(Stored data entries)

• • • • •

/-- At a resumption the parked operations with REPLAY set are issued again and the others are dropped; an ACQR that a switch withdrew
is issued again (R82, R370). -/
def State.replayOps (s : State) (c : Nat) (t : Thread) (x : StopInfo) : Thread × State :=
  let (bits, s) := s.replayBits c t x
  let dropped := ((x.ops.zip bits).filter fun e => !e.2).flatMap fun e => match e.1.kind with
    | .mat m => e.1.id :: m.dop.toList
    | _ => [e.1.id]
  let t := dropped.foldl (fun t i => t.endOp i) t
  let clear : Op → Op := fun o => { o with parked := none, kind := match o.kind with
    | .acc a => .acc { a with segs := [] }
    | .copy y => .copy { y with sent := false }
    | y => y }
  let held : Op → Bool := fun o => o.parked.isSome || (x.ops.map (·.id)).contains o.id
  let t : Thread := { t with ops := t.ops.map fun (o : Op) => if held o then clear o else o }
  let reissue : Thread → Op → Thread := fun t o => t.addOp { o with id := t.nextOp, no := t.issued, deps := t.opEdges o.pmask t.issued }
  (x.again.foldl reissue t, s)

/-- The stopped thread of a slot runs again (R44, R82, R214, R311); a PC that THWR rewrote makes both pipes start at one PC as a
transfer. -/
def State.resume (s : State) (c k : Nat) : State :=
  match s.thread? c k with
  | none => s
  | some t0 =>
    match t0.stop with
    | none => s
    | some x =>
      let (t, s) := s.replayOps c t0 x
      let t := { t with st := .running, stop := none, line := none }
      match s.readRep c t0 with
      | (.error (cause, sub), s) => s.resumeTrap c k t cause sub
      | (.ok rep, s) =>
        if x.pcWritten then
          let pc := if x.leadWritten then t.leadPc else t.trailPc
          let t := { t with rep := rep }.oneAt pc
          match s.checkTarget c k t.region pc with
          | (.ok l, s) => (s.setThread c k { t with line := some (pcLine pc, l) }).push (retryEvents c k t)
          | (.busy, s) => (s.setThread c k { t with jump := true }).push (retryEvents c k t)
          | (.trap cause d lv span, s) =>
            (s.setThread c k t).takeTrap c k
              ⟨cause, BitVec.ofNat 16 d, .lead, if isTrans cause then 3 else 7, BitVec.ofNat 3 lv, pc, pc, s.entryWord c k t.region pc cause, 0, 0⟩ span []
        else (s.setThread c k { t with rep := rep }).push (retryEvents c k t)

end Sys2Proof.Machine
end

• • • • •

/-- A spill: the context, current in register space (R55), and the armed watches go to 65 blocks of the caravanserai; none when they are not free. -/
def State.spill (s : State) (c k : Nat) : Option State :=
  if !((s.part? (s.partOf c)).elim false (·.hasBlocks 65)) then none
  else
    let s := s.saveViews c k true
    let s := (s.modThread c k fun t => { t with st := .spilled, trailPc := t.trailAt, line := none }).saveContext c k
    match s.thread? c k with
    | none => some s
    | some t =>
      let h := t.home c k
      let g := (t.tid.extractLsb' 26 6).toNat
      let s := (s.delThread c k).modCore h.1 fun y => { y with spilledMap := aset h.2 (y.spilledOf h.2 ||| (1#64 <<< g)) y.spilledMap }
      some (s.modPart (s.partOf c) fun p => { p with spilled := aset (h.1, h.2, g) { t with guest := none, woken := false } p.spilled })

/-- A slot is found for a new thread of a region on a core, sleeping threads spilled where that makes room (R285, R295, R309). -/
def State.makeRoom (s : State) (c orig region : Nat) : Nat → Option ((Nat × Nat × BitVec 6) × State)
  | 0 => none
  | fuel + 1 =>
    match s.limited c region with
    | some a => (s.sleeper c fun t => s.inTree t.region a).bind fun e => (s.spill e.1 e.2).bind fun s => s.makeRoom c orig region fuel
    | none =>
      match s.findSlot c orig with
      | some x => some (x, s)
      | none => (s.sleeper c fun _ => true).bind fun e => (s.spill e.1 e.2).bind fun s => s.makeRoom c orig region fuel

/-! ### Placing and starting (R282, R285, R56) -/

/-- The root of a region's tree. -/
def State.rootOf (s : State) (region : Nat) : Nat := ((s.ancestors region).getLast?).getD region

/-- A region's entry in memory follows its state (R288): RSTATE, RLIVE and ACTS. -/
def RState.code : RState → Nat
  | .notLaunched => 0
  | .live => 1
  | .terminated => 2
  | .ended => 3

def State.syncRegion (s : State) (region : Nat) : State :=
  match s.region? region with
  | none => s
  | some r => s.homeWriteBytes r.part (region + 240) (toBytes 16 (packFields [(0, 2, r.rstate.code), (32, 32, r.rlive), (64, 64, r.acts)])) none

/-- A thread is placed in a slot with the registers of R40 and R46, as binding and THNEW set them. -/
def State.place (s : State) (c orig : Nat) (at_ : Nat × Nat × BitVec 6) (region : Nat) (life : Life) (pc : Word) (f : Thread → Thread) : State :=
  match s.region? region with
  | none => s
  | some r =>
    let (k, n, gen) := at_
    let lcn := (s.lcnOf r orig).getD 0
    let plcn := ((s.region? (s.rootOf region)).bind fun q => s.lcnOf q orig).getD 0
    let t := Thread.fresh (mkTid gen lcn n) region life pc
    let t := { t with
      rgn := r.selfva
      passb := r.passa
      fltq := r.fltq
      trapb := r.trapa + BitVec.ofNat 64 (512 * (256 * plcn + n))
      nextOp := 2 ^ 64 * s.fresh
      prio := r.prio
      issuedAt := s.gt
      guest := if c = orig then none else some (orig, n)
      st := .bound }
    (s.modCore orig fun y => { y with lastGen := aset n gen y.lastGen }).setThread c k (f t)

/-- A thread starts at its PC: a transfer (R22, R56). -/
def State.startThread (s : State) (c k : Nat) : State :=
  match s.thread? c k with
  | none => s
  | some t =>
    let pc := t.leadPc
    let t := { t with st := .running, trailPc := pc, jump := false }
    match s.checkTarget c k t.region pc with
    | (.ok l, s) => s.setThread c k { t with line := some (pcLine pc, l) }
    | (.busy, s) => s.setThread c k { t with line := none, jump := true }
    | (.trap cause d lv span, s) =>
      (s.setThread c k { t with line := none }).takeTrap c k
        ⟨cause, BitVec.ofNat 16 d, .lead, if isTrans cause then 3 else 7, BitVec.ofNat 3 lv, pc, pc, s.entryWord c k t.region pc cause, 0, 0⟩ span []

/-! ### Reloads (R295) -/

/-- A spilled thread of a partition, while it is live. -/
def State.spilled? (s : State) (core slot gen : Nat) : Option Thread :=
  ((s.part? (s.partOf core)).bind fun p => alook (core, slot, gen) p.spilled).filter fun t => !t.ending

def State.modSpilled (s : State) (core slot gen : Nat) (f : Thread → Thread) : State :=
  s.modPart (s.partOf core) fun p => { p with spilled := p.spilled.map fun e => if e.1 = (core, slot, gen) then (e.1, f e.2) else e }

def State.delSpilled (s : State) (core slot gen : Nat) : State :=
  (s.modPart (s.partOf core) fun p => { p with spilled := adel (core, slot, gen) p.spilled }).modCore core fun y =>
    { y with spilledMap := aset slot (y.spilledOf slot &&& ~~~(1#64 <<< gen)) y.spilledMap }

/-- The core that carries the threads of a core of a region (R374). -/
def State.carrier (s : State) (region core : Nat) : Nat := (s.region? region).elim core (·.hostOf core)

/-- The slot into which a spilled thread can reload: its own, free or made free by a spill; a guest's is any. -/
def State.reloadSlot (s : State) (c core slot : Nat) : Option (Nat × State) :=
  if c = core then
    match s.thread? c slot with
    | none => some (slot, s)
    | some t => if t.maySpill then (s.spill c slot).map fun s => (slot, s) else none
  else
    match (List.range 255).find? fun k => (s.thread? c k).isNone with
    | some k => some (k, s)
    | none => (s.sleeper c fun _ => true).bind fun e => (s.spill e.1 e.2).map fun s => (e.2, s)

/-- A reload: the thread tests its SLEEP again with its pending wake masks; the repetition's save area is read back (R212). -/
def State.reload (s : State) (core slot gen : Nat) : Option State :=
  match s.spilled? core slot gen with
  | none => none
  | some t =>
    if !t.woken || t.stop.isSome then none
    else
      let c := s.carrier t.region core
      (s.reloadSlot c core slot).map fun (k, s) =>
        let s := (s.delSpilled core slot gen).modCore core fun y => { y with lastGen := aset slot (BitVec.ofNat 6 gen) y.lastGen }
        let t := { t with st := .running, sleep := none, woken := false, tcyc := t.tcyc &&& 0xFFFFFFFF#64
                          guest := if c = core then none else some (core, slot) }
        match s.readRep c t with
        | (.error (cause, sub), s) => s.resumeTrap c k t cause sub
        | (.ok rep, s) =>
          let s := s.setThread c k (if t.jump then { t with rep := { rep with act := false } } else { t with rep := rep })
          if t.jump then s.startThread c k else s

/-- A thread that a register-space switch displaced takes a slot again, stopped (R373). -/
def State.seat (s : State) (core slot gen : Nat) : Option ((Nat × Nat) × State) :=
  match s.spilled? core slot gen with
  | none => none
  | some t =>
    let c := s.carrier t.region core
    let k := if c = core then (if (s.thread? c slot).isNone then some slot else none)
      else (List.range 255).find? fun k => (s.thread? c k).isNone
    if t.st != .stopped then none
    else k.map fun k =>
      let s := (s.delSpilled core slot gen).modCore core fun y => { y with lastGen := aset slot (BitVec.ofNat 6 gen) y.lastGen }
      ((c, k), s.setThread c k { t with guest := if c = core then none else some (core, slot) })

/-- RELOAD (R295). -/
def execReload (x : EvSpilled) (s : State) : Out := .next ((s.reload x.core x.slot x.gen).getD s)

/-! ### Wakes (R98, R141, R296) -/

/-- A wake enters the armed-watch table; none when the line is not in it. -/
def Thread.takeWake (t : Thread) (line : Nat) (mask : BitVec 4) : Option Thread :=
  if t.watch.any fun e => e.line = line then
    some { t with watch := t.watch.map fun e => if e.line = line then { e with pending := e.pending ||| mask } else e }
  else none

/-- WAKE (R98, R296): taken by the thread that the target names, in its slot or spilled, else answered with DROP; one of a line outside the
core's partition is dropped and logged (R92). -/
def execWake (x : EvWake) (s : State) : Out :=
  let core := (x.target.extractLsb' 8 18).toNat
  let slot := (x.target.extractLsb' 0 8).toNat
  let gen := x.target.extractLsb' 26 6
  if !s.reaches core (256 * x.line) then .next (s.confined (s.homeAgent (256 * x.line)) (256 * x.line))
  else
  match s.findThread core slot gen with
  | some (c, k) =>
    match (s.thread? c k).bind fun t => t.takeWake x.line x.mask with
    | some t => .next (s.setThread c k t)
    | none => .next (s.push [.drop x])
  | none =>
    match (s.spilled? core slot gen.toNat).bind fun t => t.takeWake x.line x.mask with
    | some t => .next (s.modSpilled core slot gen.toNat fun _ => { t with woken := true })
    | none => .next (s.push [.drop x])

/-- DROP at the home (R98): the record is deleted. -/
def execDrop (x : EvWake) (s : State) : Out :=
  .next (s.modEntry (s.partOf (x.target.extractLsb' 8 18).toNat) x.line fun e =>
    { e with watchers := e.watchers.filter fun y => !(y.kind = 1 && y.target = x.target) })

• • • • •

_What is needed_:
Scan the lines above for "guest's is any. -/" and for "some (k, s)". Repeat exactly the line holding each of them and every line in between.

_Solution to the problem_:
/-- The slot into which a spilled thread can reload: its own, free or made free by a spill; a guest's is any. -/
def State.reloadSlot (s : State) (c core slot : Nat) : Option (Nat × State) :=
  if c = core then
    match s.thread? c slot with
    | none => some (slot, s)
    | some t => if t.maySpill then (s.spill c slot).map fun s => (slot, s) else none
  else
    match (List.range 255).find? fun k => (s.thread? c k).isNone with
    | some k => some (k, s)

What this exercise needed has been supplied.